[Start of section]
/-- A change of feed starts at t0 (R189, R190): forced changes are judged for cover, and proceed uncovered with UNCOVERED and a fault. -/
def State.startChange (s : State) (forced : Bool) (old : Nat) (target : Option Nat) : State :=
  let s1 := if forced && !s.covered then (s.setFlag FSEL_STS 0 true).laneRaise 4 0 none 401 else s
  let on := (s1.channelOf old).any (fun g => s1.drive g != 0)
  let s2 := if on then s1.openFeed old 5 else s1.setFld FSEL_ACTIVE 3 0 8
  let off := s2.gateIsOff old
  let ch : Change := { forced := forced, old := some old, target := target, phase := if on || !off then .opening else .dead }
  let s3 := s2.setChange (some ch)
  if ch.phase = .dead then s3.start .dead else s3

/-- A feed latched: gate down, Latched, and a class 4 fault against it (R189, R193). -/
def State.latchFeed (s : State) (c : Nat) (site : Nat) (lane : Bool) : State :=
  let s1 := (if s.laneRuns then s.openFeed c 7 else (s.gateDownOf c).setCode c 7).sts c stsFeedLatch
  let s2 := if s1.laneRuns then s1.setQualified c false else s1
  let s3 := s2.stop (.qualify c)
  if lane then s3.laneRaise 4 c none site else s3.coreRaise 4 c none site

/-- A feed loses qualification (R186, R193): it restarts FEED.TQUAL; a closing target is opened without latch, and in Close the Saddle machine then takes the pass back (R231). -/
def State.loseQualification (s : State) (c : Nat) : State :=
  let s1 := ((((s.setQualified c false).stop (.disqualify c)).stop (.qualify c)).sts c 5)
  let s2 := s1.onlyIf (s.lane.stableFor = some c) (fun s => s.stop .stable)
  match s2.lane.change with
  | some ch =>
    if ch.target = some c then
      match ch.phase with
      | .closing =>
        let s3 := (s2.openFeed c 0).stop .slowOn
        if s3.sad = 5 then s3.setChange none else s3.nextCandidate ch c
      | _ => if s2.sad = 5 then (s2.stop .dead).setChange none else match s2.candidate with
        | some r => s2.setChange (some { ch with target := some r.ctx })
        | none => s2.setChange (some { ch with target := none })
    else s2.showOpen c
  | none => s2.showOpen c

/-- The closed native feed is lost: a forced change starts towards the selector's candidate (R188, R190, R191). -/
def State.forcedChange (s : State) (f : Nat) : State :=
  let s1 := if s.qualified f && s.code f != 4 then s.loseQualification f else s
  s1.startChange true f (if s1.selectorFree then s1.candidate.map CtxRec.ctx else none)

/-- Whether a native feed is closed, closing or opening, or its gate still on its way off (R188). -/
def State.feedBusy (s : State) (r : CtxRec) : Bool := s.code r.ctx == 4 || s.code r.ctx == 5 || s.code r.ctx == 3 || s.running (.gateOff r.a0)

/-- The selector at a shelf tick (R188, R190, R191): a target that became enhanced while no lane ran is closed first, and one that was Latched while Closing gives way to the next (R193). A feed that a lost epoch left Closing is followed as a change. -/
def State.feedSelect (s : State) : State := match s.lane.change with
  | some ch => match ch.phase, ch.target.bind s.ctx? with
    | .closing, some r => if s.code r.ctx == 3 && s.drive r.a0 == 3 then s.feedClosed r.ctx else if s.code r.ctx == 7 then (s.stop .slowOn).nextCandidate ch r.ctx else s
    | _, _ => s
  | none => match s.activeFeed with
    | some f =>
      if !s.qualified f || s.code f != 4 || !s.feedEn f then s.forcedChange f
      else match s.candidate with
        | some r =>
          if s.flag FSEL_CTL 0 && !s.flag FSEL_CTL 1 && s.sad == 0 && decide ((s.cw r.ctx FEED_PRIO).toNat < (s.cw f FEED_PRIO).toNat) then
            if s.covered then s.startChange false f (some r.ctx) else s.setFlag FSEL_STS 1 true
          else s
        | none => s
    | none =>
      match s.nativeFeeds.find? (fun r => s.code r.ctx == 3) with
      | some r => s.closeTarget { forced := false, old := none, target := some r.ctx, phase := .closing } r.ctx
      | none =>
      if s.selectorFree && !(s.nativeFeeds.any s.feedBusy) then
        match s.candidate with
        | some r => s.closeTarget { forced := false, old := none, target := some r.ctx, phase := .closing } r.ctx
        | none => s
      else s

/-- What a write of FEED.CTL does besides storing it: EN 0 opens the feed, takes it out of Latched and ends its qualification, and a forced change follows where it was the closed native feed; EN becoming 1 leaves the safe state (R185, R188, R193, R354). -/
def State.feedEnable (s : State) (c : Nat) (was : Bool) : State :=
  if s.feedEn c then
    if !was then s.setSafe c false else s
  else
    let s1 := (if s.laneRuns && s.qualified c then s.loseQualification c else s).setQualified c false
    let s2 := if s1.activeFeed = some c ∧ s1.code c = 4 then s1.forcedChange c
      else if s1.code c = 3 ∨ s1.code c = 4 then s1.openFeed c 5 else s1
    let s3 := if s2.code c = 7 ∨ s2.code c = 6 then s2.setCode c 0 else s2
    (s3.stop (.qualify c)).showOpen c

/-! ### Meanings of the feed rows -/

/-- FEED_QUALIFIED: qualification conditions held for FEED.TQUAL (R186). -/
def execFeedQualified (c t : Nat) (s : State) : Host.Outcome State Fault Refusal :=
  let s := s.at t
  finish s (if s.works && s.isType c .feed && s.feedOk c && s.expired (.qualify c) (s.cw c FEED_TQUAL) then
    let s1 := (s.setQualified c true).stop (.qualify c)
    s1.showOpen c
  else s)

/-- FEED_QUALIFICATION_LOST: out of the window for FEED.TDQ, or AC-OK de-asserted (R186). -/
def execFeedQualificationLost (c t : Nat) (s : State) : Host.Outcome State Fault Refusal :=
  let s := s.at t
  finish s (if s.works && s.isType c .feed && s.qualified c && (!s.acOk c || s.expired (.disqualify c) (s.cw c FEED_TDQ)) then s.loseQualification c else s)

/-- FEED_OLD_GATE_OFF: the old gate is below the off threshold, and the dead time starts (R189, t2); a change that found no target ends with NOFEED (R190). -/
def execFeedOldGateOff (t : Nat) (s : State) : Host.Outcome State Fault Refusal :=
  let s := s.at t
  finish s (match s.works, s.lane.change with
    | true, some ch =>
      if ch.phase = .opening then
        let s1 := match ch.old with
          | some o => ((if s.code o = 5 then s.setCode o (s.openCode o) else s).stop (.gateOff ((s.channelOf o).getD 0)))
          | none => s
        if ch.target.isNone && s1.candidate.isNone then s1.noFeed else (s1.start .dead).setChange (some { ch with phase := .dead })
      else s
    | _, _ => s)

/-- FEED_SLOW_OFF: the old gate is not off within 10 us of its pull-down; the change ends with no feed closed (R189). The feed stays Opening until its gate is off (R187); in Catch any feed so late, whatever pulled its gate down, then counts as open (R225). -/
def execFeedSlowOff (t : Nat) (s : State) : Host.Outcome State Fault Refusal :=
  let s := s.at t
  finish s (if s.works then
    s.forEach ((s.ofType .feed).filter (fun r => (s.code r.ctx == 5 || s.sad == 1 || s.lane.change.any (fun ch => ch.old = some r.ctx && ch.phase = .opening)) && s.expiredTicks (.gateOff r.a0) (us 10) && !s.gateIsOff r.ctx)) (fun r s =>
      let s1 := ((s.setFlag (GCH_STS + r.a0) 6 true).sts r.ctx 9).stop (.gateOff r.a0)
      let s2 := s1.laneRaise 4 r.ctx none 402
      if s2.lane.change.any (fun ch => ch.old = some r.ctx) then s2.setChange none else s2)
  else s)

/-- FEED_DEAD_TIME_END: FSEL.DEAD has elapsed and the target's gate starts sourcing (R189, t3). -/
def execFeedDeadTimeEnd (t : Nat) (s : State) : Host.Outcome State Fault Refusal :=
  let s := s.at t
  finish s (match s.works && s.expired .dead (s.reg FSEL_DEAD), s.lane.change with
    | true, some ch =>
      if ch.phase = .dead then
        let s1 := s.stop .dead
        match ch.target with
        | some c => if s1.qualified c then s1.closeTarget ch c else match s1.candidate with
          | some r => s1.closeTarget ch r.ctx
          | none => s1.noFeed
        | none => s1.noFeed
      else s
    | _, _ => s)

/-- FEED_SLOW_ON: the target is not enhanced within 50 ms; it is opened and latched, and the next candidate taken (R189). One that became enhanced while no lane ran is Closed. -/
def execFeedSlowOn (t : Nat) (s : State) : Host.Outcome State Fault Refusal :=
  let s := s.at t
  finish s (match s.works && s.expiredTicks .slowOn (ms 50), s.lane.change with
    | true, some ch =>
      match ch.phase, ch.target with
      | .closing, some c => if (s.channelOf c).any (fun g => s.drive g == 3) then s.feedClosed c else (((s.stop .slowOn).sts c 10).latchFeed c 403 true).nextCandidate ch c
      | _, _ => s
    | _, _ => s)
[End of section]
# Prompt
Copy each line in the listing where "isType" appears.

# Result of this exercise
  finish s (if s.works && s.isType c .feed && s.feedOk c && s.expired (.qualify c) (s.cw c FEED_TQUAL) then
  finish s (if s.works && s.isType c .feed && s.qualified c && (!s.acOk c || s.expired (.disqualify c) (s.cw c FEED_TDQ)) then s.loseQualification c else s)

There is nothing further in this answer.